Figure 1. Flowchart for evaluations of ML-based BPDF models and comparisons between ML-based and semi-empirical models. CV denotes the 10-fold cross-validation process.

Figure 2. Scatter plots of modeled and measured polarized reflectance of the Xie-Cheng model, the GRNN-based model and the three proposed ML-based models (i.e., SVR-based, KNN-based and RF-based models) for five typical IGBP classes, i.e., evergreen broadleaf forest (IGBP 01), open shrubland (IGBP 07), grassland (IGBP 10), ice and snow (IGBP 15), and desert (IGBP 16). The horizontal (measurement) and vertical (model) axis range from −0.5% to 4%. Root mean square errors (RMSEs) ×100 and the correlation coefficients between modeled and measured values (Cors) are located in the upper left and lower right corners of each panel, respectively. The values in each colorful bin represent the number of scatters on a logarithmic scale. It is notable that the bins with warmer colors indicate much greater number of observations than the bins with cooler colors.

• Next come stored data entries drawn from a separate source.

/-- A word after four bytes fills the queue exactly; after five it is one too many. -/
theorem test_witness_FetchCycleFillsTheQueue :
    let s : State := { stOf .max (reqOf .fetch 0x12344 false .csNone true 0) with queue := [1, 2, 3, 4] }
    let u : State := { s with queue := [1, 2, 3, 4, 5] }
    let bytes := (readLo s s.req.addr).toList ++ (readHi s s.req.addr s.req.bheN).toList
    s.cfg.mode = .max ∧ s.req.seg = .csNone ∧ Selects s ∧ s.queue.length + bytes.length = s.cfg.queueDepth
      ∧ u.cfg.queueDepth < u.queue.length + bytes.length := by decide

theorem test_witness_FetchInMinimumModeIsAMemoryRead :
    let s := stOf .min (reqOf .fetch 0x12344 false .csNone true 0)
    s.cfg.mode = .min ∧ s.req.lock = false ∧ s.req.seg = .csNone ∧ Selects s := by decide

/-- The last byte of memory, and the last word (V23). -/
theorem test_witness_MemoryReadCycleCompletes :
    LockAllowed (stOf .max (reqOf .memrd 0xFFFFF false .ds true 0)) ∧ Selects (stOf .max (reqOf .memrd 0xFFFFF false .ds true 0))
      ∧ LockAllowed (stOf .min (reqOf .memrd 0xFFFFE true .ds true 0))
      ∧ Selects (stOf .min (reqOf .memrd 0xFFFFE true .ds true 0)) := by decide

theorem test_witness_MemoryWriteCycleCompletes :
    LockAllowed (stOf .max rdOdd) ∧ Selects (stOf .max rdOdd) ∧ (stOf .max rdOdd).mem.wf = true := by decide

/-- An odd address with BHE# = 1, with any tag, with CS_NONE, and with a port in range. -/
theorem test_witness_DataCycleWithoutSelectionIsRefused :
    LockAllowed (portState .max true) ∧ (portState .max true).req.bheN = true ∧ a0 (portState .max true).req.addr = true
      ∧ (portState .max true).req.seg = .csNone
      ∧ (portState .max true).req.addr.toNat < 2 ^ (portState .max true).cfg.ioAddrBits := by decide

theorem test_witness_OtherTagsAreRefusedOutsideMemoryData :
    LockAllowed (stOf .max rdEven) ∧ (stOf .max rdEven).req.seg ≠ .csNone := by decide

/-- The first port beyond 16 bits. -/
theorem test_witness_PortBeyondTheWidthIsRefused :
    let s := stOf .max (reqOf .iord 0x10000 true .csNone true 0)
    LockAllowed s ∧ s.req.seg = .csNone ∧ 2 ^ s.cfg.ioAddrBits = s.req.addr.toNat := by decide

theorem test_witness_LockIsRefusedInMinimumMode :
    lockedMin.cfg.mode = .min ∧ isCycleCode .noForm = true ∧ lockedMin.req.lock = true := by decide

theorem test_witness_SegmentTagsOnAMemoryRead :
    LockAllowed (stOf .max rdEven) ∧ Selects (stOf .max rdEven) ∧ (stOf .max rdEven).req.kind = .memrd := by decide

theorem test_witness_SegmentTagsOnAMemoryWrite :
    let s := stOf .max { rdEven with kind := .memwr }
    LockAllowed s ∧ Selects s ∧ s.req.kind = .memwr ∧ s.mem.wf = true := by decide

theorem test_witness_SegmentTagsRunTheRequestsCycle :
    LockAllowed (portState .max false)
      ∧ ((portState .max false).req.kind = .fetch ∨ (portState .max false).req.kind = .iord
        ∨ (portState .max false).req.kind = .iowr ∨ (portState .max false).req.kind = .inta) := by decide

/-- For the three forms that move data, on a read and on a write. -/
theorem test_witness_FormsOnMemory :
    LockAllowed (stOf .max rdOdd) ∧ (stOf .max rdOdd).mem.wf = true
      ∧ (0x12344 : Addr) = loAddr (stOf .max rdOdd).req.addr ∧ (0x12345 : Addr) = hiAddr (stOf .max rdOdd).req.addr
      ∧ (stOf .max rdOdd).req.kind = .memrd ∧ (stOf .max { rdOdd with kind := .memwr }).req.kind = .memwr := by decide

theorem test_witness_NoneFormMovesNothing :
    LockAllowed (stOf .max idleRequest) ∧ (stOf .max idleRequest).req.kind = .passive
      ∧ (stOf .max (reqOf .halt 0 true .ds true 0)).req.kind = .halt
      ∧ (stOf .max (reqOf .inta 0 true .csNone true 0)).req.seg = .csNone
      ∧ (stOf .max rdEven).req.kind = .memrd ∧ (stOf .max { rdEven with kind := .memwr }).req.kind = .memwr
      ∧ (stOf .max (reqOf .fetch 0 true .csNone true 0)).req.kind = .fetch := by decide

/-- 12345h and 12344h agree in every bit but bit 0. -/
theorem test_witness_FormCodesRunTheRequestsCycle :
    (∀ n, 1 ≤ n → n < 20 → (0x12345 : Addr).getLsbD n = (stOf .max rdEven).req.addr.getLsbD n)
      ∧ a0 (0x12345 : Addr) = true ∧ a0 (0x12344 : Addr) = false := by decide

theorem test_witness_QueueOperations :
    (stOf .max rdEven).cfg.mode = .max ∧ (stOf .max rdEven).queue = []
      ∧ ({ stOf .max rdEven with queue := [0xEA] } : State).queue = 0xEA :: [] := by decide

theorem test_witness_QueueOperationsAndLockEndNeedMaximumMode :
    (inOf .min [.lockEnd]).cfg.mode = .min ∧ (inOf .min [.lockEnd]).pending = .lockEnd :: [] := by decide

theorem test_witness_LockPrefixChangesOnlyThePrefixState : (stOf .max rdEven).cfg.mode = .max := by decide

/-- The four clauses: a code, a request, an odd word and its second cycle (at FFFFDh, the highest odd-address
word). -/
theorem test_witness_PrefixedCyclesHoldLockLow :
    let s : State := { stOf .max { rdEven with lock := true } with lockPrefix := true }
    let x := splitAccess .memRead 0xFFFFD true .ds
    let u (i : EnvInput) : State := { inOf .max [i] with lockPrefix := true }
    (s.cfg.mode = .max ∧ s.lockPrefix = true ∧ s.req.lock = true ∧ (∃ t, exec .memrd s = .next t)
      ∧ isCycleCode .memrd = true ∧ performedKind .memrd s ≠ .passive)
      ∧ (∀ i, (u i).cfg.mode = .max ∧ (u i).lockPrefix = true ∧ BiuTurn (u i) ∧ (u i).pending = i :: [])
      ∧ rdEven.kind ≠ .passive ∧ (∃ t, step (u (.instrCycle rdEven)) = .next t)
      ∧ (∃ t, step (u (.instrAccess x)) = .next t)
      ∧ ∃ t, step (u (.accessRest { x with lock := true })) = .next t :=
  ⟨⟨rfl, rfl, rfl, ⟨_, rfl⟩, rfl, by decide⟩, fun _ => ⟨rfl, rfl, .inl rfl, rfl⟩, by decide, ⟨_, rfl⟩, ⟨_, rfl⟩, _, rfl⟩

/-- A completed cycle, a queue operation, and a form code on a PASSIVE request. -/
theorem test_witness_LockFollowsTheCyclesRequest :
    (∃ t, exec .memrd (stOf .max rdEven) = .next t) ∧ performedKind .memrd (stOf .max rdEven) ≠ .passive
      ∧ (∃ t, exec .qIdle (stOf .max rdEven) = .next t) ∧ isCycleCode .qIdle = false
      ∧ (∃ t, exec .word (stOf .max idleRequest) = .next t) ∧ performedKind .word (stOf .max idleRequest) = .passive :=
  ⟨⟨_, rfl⟩, by decide, ⟨_, rfl⟩, rfl, ⟨_, rfl⟩, rfl⟩

theorem test_witness_LockDoesNotChangeTheCycle :
    (stOf .max rdEven).cfg.mode = .max ∧ (stOf .max rdEven).req.lock = false ∧ isCycleCode .ss = true
      ∧ ∃ t, exec .ss (stOf .max rdEven) = .next t := ⟨rfl, rfl, rfl, _, rfl⟩

/-- OTHER with its turn, for a read and for a write, at the last byte of memory. -/
theorem test_witness_OtherMastersCycleFollowsTheLanes :
    let r : OtherReq := ⟨0xFFFFF, false, true, 0⟩
    let s : State := { inOf .max [] with turns := [.other], otherPending := [r] }
    s.cfg.mode = .max ∧ s.cfg.otherMaster = true ∧ s.lockHeld = false ∧ s.mem.wf = true
      ∧ s.turns = .other :: [] ∧ s.otherPending = r :: [] ∧ (r.bheN = false ∨ a0 r.addr = false)
      ∧ r.isWrite = true ∧ ({ r with isWrite := false } : OtherReq).isWrite = false := by decide

/-- Each of the three reasons OTHER has no step, with its turn there. -/
theorem test_witness_LockedOutOtherMasterHasNoStep :
    let r : OtherReq := ⟨0x400, true, true, 0xFF⟩
    (∃ t, step { inOf .max [] with turns := [.other], otherPending := [r], lockHeld := true } = .next t)
      ∧ (∃ t, step { inOf .min [] with turns := [.other], otherPending := [r] } = .next t)
      ∧ ∃ t, step { inOf .max [] with
          cfg := { cfgOf .max with otherMaster := false }, turns := [.other], otherPending := [r] } = .next t :=
  ⟨⟨_, rfl⟩, ⟨_, rfl⟩, ⟨_, rfl⟩⟩

theorem test_witness_OtherMasterSharesOnlyMemory :
    ∃ t, otherCycle ⟨0x400, true, true, 0xFF⟩ (stOf .max rdEven) = .next t := ⟨_, rfl⟩

/-- A read, a write to canonical memory, and a cycle that is neither. -/
theorem test_witness_OnlyMemoryCyclesTouchMemory :
    (∃ t, exec .memrd (stOf .max rdEven) = .next t) ∧ performedKind .memrd (stOf .max rdEven) = .memrd
      ∧ (∃ t, exec .memwr (stOf .max rdOdd) = .next t) ∧ performedKind .memwr (stOf .max rdOdd) = .memwr
      ∧ (stOf .max rdOdd).mem.wf = true
      ∧ (∃ t, exec .iowr (portState .max false) = .next t) ∧ performedKind .iowr (portState .max false) = .iowr :=
  ⟨⟨_, rfl⟩, rfl, ⟨_, rfl⟩, rfl, by decide, ⟨_, rfl⟩, rfl⟩

theorem test_witness_ReadAfterWriteReturnsTheWrittenBytes :
    LockAllowed (stOf .max rdOdd) ∧ (stOf .max rdOdd).mem.wf = true ∧ ∃ t, exec .memwr (stOf .max rdOdd) = .next t :=
  ⟨.inl rfl, by decide, _, rfl⟩



/-- The highest odd-address word (V25), the highest odd-address word of ports that both lie within 16 bits, and a
fetch that fills the queue exactly. -/
theorem test_witness_SplitWords :
    let r := splitAccess .memRead 0xFFFFD true .ds
    let w := splitAccess .memWrite 0xFFFFD true .ds
    let pr := splitAccess .ioRead 0xFFFD true .ds
    let pw := splitAccess .ioWrite 0xFFFD true .ds
    let f := splitAccess .fetch 0xFFFFD true .csNone
    let s (x : Access) : State := { inOf .max [.access x] with queue := [1, 2, 3, 4] }
    (Reads r ∧ Reads pr ∧ Reads f ∧ Writes w ∧ Writes pw)
      ∧ (Accepted (s r) r 2 ∧ Accepted (s w) w 2 ∧ Accepted (s pr) pr 2 ∧ Accepted (s pw) pw 2 ∧ Accepted (s f) f 2)
      ∧ (∀ x ∈ [r, w, pr, pw, f], x.wide = true ∧ a0 x.addr = true ∧ x.addr ≠ 0xFFFFF#20)
      ∧ ∀ x, (s x).cfg.splitOddWord = true ∧ (s x).cfg.mode = .max ∧ (s x).mem.wf = true ∧ (s x).turns = []
        ∧ (s x).pending = [.access x] := by
  refine ⟨by decide, by decide, by decide, fun x => ⟨rfl, rfl, (by decide : vMem.wf = true), rfl, rfl⟩⟩

/-- Both refusals: 12345h and FFFFFh without splitting (log 25), FFFFFh with it (V25, V26). -/
theorem test_witness_OddWordRefusals :
    let x := splitAccess .memRead 0x12345 true .ds
    let y := splitAccess .memWrite 0xFFFFF true .ds
    let s : State := { inOf .max [.access x] with cfg := { cfgOf .max with splitOddWord := false } }
    let u : State := { s with pending := [.access y] }
    BiuTurn u ∧ u.pending = .access y :: [] ∧ u.cfg.splitOddWord = false ∧ x.wide = true ∧ a0 x.addr = true ∧ BiuTurn s ∧ s.pending = .access x :: [] ∧ s.cfg.splitOddWord = false
      ∧ y.wide = true ∧ a0 y.addr = true ∧ (inOf .max [.access y]).pending = .access y :: []
      ∧ (inOf .max [.access y]).cfg.splitOddWord = true ∧ y.addr = 0xFFFFF#20 := by decide

/-- The last byte and the last aligned word of memory, and the last port and aligned word of ports. -/
theorem test_witness_UnsplitAccessesTakeOneCycle :
    let s (x : Access) : State := inOf .min [.access x]
    let bs := [splitAccess .memRead 0xFFFFF false .ds, splitAccess .ioRead 0xFFFF false .ds,
      splitAccess .fetch 0xFFFFF false .csNone]
    let bw := [splitAccess .memWrite 0xFFFFF false .ds, splitAccess .ioWrite 0xFFFF false .ds]
    let ws := [splitAccess .memRead 0xFFFFE true .ds, splitAccess .ioRead 0xFFFE true .ds,
      splitAccess .fetch 0xFFFFE true .csNone]
    let ww := [splitAccess .memWrite 0xFFFFE true .ds, splitAccess .ioWrite 0xFFFE true .ds]
    (∀ x ∈ bs, Reads x ∧ x.wide = false ∧ Accepted (s x) x 1)
      ∧ (∀ x ∈ ws, Reads x ∧ x.wide = true ∧ a0 x.addr = false ∧ Accepted (s x) x 2)
      ∧ (∀ x ∈ bw, Writes x ∧ x.wide = false ∧ Accepted (s x) x 1)
      ∧ (∀ x ∈ ww, Writes x ∧ x.wide = true ∧ a0 x.addr = false ∧ Accepted (s x) x 2)
      ∧ (∀ x ∈ bs ++ bw ++ ws ++ ww, x.lock = false)
      ∧ ∀ x, BiuTurn (s x) ∧ (s x).pending = .access x :: [] ∧ (s x).mem.wf = true := by
  refine ⟨by decide, by decide, by decide, by decide, by decide, fun x => ⟨.inl rfl, rfl, (by decide : vMem.wf = true)⟩⟩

Figure 3. Scatter plots of modeled and measured negative polarized reflectance for all IGBP classes using the four ML-based BPDF model, i.e., GRNN- (a), SVR- (b), KNN- (c), and RF- (d) based models. The horizontal (measurement) and vertical (model) axis range from −1% to 0 and from −1% to 0.6%, respectively. The black solid line and the black dotted line in each panel represent =0 line and 1:1 line, respectively. The values in each colorful bin represent the number of scatters on a logarithmic scale. It is notable that the bins with warmer colors indicate much more number of scatters than the bins with cooler colors.

Figure 4. Improvements (in percent) of the GRNN- (green), SVR- (yellow), KNN- (blue), and RF- (orange) based BPDF models in terms of RMSE with C1, C2, and C3 as input variables, respectively. The improvements are given for each bar by comparing the RMSE with that of the GRNN-based model with C0 as input variables. Five bars in each model indicate the improvements of the five typical IGBP classes corresponding to those in Figure 2. Bars with colors from dark to light represent IGBP 02, 07, 10, 15, and 16, respectively. The negative value means a decrease of the accuracy. The subfigure illustrated the overall improvements, which denote the improvement of results aggregated from all 16 IGBP classes for each model.

Table 1. Statistics of selected POLDER/PARASOL observations and targets. The column “Prop. of Neg.” gives the proportion of the negative polarized reflectance.

IGBP Class ID	IGBP Class	Observations	Targets	Prop. of Neg.
01	Evergreen Needleleaf Forest	40,800	564	6.72%
02	Evergreen Broadleaf Forest	33,868	551	6.90%
03	Deciduous Needleleaf Forest	35,986	536	7.50%
04	Deciduous Broadleaf Forest	43,075	595	5.98%
05	Mixed Forest	40,112	581	6.93%
06	Closed Shrubland	38,431	341	7.21%
07	Open Shrubland	87,052	599	6.99%
08	Woody Savannas	42,984	556	6.32%
09	Savannas	47,740	589	6.65%
10	Grassland	70,778	599	6.37%
11	Permanent Wetlands	33,180	553	8.52%
12	Croplands	58,557	575	5.98%
13	Urban and Built-Up	26,547	515	11.63%
14	Cropland/Natural Vegetation Mosaic	40,284	572	5.56%
15	Snow and Ice	207,028	554	8.94%
16	Desert	102,265	597	5.96%
All		948,687	8877	7.24%

Table 2. Six semi-empirical models used for comparison in this study.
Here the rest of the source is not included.